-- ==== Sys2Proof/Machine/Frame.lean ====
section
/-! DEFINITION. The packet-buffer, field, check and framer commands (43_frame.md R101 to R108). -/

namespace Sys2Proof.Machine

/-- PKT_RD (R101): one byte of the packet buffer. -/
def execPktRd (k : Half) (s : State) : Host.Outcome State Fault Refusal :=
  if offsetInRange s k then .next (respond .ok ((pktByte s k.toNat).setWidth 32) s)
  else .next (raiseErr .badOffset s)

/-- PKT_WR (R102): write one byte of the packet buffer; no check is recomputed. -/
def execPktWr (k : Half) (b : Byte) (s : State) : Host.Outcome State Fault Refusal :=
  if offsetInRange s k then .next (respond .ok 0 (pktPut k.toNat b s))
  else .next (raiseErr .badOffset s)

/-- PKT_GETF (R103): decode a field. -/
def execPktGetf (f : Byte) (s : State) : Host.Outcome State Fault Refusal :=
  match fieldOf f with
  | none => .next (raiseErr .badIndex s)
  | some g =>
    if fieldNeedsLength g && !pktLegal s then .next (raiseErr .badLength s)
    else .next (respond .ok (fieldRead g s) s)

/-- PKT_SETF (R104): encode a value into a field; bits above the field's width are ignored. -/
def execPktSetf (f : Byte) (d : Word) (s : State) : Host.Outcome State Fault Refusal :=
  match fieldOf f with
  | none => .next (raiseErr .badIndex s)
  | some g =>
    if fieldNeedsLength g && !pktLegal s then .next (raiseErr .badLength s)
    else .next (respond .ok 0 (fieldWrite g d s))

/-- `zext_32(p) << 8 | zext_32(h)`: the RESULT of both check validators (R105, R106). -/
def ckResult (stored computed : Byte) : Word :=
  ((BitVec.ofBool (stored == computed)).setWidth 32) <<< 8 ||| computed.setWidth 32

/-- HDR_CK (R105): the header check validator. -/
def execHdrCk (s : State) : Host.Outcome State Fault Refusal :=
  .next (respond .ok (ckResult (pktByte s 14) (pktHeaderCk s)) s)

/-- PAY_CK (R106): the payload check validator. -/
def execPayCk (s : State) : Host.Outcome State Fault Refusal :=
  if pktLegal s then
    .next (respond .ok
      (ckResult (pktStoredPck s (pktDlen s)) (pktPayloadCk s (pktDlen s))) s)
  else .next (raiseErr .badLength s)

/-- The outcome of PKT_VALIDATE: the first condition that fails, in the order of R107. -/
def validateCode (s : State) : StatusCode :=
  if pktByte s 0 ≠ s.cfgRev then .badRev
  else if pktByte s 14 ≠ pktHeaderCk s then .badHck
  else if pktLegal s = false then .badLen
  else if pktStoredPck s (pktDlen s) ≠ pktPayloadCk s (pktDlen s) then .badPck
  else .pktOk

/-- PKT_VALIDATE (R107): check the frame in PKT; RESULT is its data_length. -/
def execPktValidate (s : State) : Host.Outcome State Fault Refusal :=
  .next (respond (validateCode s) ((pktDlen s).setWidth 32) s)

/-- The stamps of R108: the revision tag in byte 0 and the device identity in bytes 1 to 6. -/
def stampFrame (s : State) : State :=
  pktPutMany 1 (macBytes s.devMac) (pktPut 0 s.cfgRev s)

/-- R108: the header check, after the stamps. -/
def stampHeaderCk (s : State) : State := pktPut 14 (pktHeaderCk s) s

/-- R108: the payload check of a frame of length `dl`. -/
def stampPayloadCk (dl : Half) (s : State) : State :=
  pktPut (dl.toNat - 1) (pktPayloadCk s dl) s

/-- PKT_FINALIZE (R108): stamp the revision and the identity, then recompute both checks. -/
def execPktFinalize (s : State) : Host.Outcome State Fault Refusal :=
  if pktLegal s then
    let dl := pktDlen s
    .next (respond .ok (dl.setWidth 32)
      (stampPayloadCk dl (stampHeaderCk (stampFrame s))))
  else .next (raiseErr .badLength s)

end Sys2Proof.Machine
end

■ WHAT NEEDS TO BE DONE
Check the entries above line by line and return each one containing the word "cfgRev".

■ RESULT OF THE TASK
  if pktByte s 0 ≠ s.cfgRev then .badRev
  pktPutMany 1 (macBytes s.devMac) (pktPut 0 s.cfgRev s)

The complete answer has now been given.